**EXERCISE**
Only the lines below, from the one with "s.tiles := rfl" through the one with "s.fuses := rfl", are to be written out, exactly.

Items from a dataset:
+--

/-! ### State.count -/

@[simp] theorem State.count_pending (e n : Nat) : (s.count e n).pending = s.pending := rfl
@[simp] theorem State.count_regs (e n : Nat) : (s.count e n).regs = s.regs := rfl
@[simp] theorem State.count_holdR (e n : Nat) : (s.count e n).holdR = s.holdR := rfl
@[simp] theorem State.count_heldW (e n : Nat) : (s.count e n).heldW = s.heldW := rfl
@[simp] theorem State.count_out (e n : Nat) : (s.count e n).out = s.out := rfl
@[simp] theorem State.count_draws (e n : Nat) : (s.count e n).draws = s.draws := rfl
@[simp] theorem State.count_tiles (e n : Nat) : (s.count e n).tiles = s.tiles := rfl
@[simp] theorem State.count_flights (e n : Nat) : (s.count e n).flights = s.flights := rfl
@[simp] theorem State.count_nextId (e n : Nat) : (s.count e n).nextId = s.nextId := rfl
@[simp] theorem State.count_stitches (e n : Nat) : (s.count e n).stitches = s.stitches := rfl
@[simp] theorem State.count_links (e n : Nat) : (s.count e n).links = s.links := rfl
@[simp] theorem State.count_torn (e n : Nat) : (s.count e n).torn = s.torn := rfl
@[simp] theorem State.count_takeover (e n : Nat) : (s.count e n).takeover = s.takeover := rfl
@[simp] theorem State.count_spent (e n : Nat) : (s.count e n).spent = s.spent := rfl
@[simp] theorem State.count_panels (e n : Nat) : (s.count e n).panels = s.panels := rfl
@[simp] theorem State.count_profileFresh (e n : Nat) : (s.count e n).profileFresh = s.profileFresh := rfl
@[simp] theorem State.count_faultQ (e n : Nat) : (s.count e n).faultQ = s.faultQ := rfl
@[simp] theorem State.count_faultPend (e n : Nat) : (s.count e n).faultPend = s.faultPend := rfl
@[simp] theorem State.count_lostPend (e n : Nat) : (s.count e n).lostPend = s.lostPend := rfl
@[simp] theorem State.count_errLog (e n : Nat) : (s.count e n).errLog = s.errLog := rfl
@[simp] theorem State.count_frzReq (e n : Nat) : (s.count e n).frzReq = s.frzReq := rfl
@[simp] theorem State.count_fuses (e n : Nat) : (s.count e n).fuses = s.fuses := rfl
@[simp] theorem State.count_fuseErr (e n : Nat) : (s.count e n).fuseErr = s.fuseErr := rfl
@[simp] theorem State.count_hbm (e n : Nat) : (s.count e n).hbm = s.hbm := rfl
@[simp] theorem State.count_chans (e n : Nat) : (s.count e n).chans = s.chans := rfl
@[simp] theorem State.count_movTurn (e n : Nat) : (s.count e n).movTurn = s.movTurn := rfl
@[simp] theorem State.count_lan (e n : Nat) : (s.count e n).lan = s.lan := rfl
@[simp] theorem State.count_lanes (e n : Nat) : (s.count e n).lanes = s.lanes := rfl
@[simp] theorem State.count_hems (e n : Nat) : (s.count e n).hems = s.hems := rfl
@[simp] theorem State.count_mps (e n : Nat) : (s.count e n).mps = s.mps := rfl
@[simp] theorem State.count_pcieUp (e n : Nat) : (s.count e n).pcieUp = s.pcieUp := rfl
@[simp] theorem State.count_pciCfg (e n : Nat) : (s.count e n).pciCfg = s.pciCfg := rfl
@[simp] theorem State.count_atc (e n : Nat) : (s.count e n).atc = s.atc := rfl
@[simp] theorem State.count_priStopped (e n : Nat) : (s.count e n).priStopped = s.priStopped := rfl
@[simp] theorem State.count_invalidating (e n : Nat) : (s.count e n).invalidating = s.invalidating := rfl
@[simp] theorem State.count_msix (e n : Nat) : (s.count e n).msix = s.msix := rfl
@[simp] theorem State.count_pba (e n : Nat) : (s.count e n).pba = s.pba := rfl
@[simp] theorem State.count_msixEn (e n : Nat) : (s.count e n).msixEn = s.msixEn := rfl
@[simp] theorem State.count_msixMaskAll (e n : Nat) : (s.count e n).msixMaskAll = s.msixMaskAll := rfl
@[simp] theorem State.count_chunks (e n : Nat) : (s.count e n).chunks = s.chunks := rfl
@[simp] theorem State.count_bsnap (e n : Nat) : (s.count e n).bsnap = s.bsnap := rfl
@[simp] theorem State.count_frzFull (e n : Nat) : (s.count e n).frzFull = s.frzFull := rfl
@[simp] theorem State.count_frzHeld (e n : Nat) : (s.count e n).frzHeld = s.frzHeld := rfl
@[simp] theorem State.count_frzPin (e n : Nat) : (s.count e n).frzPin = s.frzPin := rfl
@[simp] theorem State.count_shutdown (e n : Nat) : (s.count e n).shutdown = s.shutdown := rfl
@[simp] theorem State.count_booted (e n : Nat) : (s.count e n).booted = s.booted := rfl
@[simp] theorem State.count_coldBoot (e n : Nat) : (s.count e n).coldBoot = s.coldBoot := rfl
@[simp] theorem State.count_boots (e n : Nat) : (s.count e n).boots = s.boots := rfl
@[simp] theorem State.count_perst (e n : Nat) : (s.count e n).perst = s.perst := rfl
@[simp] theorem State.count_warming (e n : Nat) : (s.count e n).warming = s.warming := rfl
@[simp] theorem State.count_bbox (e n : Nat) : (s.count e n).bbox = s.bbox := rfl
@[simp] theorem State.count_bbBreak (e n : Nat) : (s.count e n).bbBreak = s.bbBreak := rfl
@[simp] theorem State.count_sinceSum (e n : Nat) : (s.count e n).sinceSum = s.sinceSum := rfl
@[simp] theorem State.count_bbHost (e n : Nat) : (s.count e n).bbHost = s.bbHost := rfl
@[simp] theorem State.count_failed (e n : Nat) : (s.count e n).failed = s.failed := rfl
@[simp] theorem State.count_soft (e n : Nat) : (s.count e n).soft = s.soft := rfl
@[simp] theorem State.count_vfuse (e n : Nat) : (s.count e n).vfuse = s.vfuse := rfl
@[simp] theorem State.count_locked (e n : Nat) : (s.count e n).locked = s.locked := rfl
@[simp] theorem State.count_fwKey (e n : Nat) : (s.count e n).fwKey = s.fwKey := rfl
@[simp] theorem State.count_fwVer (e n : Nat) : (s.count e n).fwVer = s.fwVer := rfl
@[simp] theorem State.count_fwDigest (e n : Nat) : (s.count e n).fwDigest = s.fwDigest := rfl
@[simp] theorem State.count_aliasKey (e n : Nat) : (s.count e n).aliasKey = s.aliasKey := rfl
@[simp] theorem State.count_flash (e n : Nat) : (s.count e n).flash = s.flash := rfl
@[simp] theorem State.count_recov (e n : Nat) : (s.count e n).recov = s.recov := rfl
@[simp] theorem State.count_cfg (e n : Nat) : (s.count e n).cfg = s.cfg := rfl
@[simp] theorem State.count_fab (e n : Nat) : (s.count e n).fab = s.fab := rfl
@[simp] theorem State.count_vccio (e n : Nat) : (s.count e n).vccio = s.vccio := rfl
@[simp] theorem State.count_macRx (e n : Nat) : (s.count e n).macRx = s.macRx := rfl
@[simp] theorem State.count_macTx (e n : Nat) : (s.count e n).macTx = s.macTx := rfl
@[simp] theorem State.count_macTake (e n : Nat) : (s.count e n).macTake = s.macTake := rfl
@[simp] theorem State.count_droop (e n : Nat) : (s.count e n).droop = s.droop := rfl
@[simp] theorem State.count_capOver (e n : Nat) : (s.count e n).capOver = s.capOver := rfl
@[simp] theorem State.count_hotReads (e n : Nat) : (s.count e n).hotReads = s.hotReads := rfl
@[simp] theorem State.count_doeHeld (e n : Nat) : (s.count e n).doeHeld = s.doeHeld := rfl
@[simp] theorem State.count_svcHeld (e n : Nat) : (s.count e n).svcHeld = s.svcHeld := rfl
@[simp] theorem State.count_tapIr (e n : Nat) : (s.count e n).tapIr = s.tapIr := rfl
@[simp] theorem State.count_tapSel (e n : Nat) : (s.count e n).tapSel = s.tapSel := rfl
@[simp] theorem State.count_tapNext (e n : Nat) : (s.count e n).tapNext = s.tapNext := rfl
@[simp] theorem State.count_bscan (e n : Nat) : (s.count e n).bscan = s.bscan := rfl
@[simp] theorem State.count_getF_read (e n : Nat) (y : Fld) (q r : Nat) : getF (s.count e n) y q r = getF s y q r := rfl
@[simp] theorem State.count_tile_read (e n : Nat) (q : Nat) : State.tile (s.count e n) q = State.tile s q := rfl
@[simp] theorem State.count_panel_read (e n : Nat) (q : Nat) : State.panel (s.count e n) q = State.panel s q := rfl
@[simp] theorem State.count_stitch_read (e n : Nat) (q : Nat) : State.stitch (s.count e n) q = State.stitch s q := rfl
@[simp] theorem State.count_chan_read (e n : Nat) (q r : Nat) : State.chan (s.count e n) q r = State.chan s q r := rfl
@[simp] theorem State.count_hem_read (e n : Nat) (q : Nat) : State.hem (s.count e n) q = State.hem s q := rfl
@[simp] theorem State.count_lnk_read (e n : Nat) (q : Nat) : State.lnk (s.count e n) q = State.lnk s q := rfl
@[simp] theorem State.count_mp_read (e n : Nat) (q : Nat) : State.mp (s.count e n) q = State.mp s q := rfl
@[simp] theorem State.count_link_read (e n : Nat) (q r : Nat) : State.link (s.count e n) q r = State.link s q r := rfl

+--

**OUTPUT**
@[simp] theorem State.count_tiles (e n : Nat) : (s.count e n).tiles = s.tiles := rfl
@[simp] theorem State.count_flights (e n : Nat) : (s.count e n).flights = s.flights := rfl
@[simp] theorem State.count_nextId (e n : Nat) : (s.count e n).nextId = s.nextId := rfl
@[simp] theorem State.count_stitches (e n : Nat) : (s.count e n).stitches = s.stitches := rfl
@[simp] theorem State.count_links (e n : Nat) : (s.count e n).links = s.links := rfl
@[simp] theorem State.count_torn (e n : Nat) : (s.count e n).torn = s.torn := rfl
@[simp] theorem State.count_takeover (e n : Nat) : (s.count e n).takeover = s.takeover := rfl
@[simp] theorem State.count_spent (e n : Nat) : (s.count e n).spent = s.spent := rfl
@[simp] theorem State.count_panels (e n : Nat) : (s.count e n).panels = s.panels := rfl
@[simp] theorem State.count_profileFresh (e n : Nat) : (s.count e n).profileFresh = s.profileFresh := rfl
@[simp] theorem State.count_faultQ (e n : Nat) : (s.count e n).faultQ = s.faultQ := rfl
@[simp] theorem State.count_faultPend (e n : Nat) : (s.count e n).faultPend = s.faultPend := rfl
@[simp] theorem State.count_lostPend (e n : Nat) : (s.count e n).lostPend = s.lostPend := rfl
@[simp] theorem State.count_errLog (e n : Nat) : (s.count e n).errLog = s.errLog := rfl
@[simp] theorem State.count_frzReq (e n : Nat) : (s.count e n).frzReq = s.frzReq := rfl
@[simp] theorem State.count_fuses (e n : Nat) : (s.count e n).fuses = s.fuses := rfl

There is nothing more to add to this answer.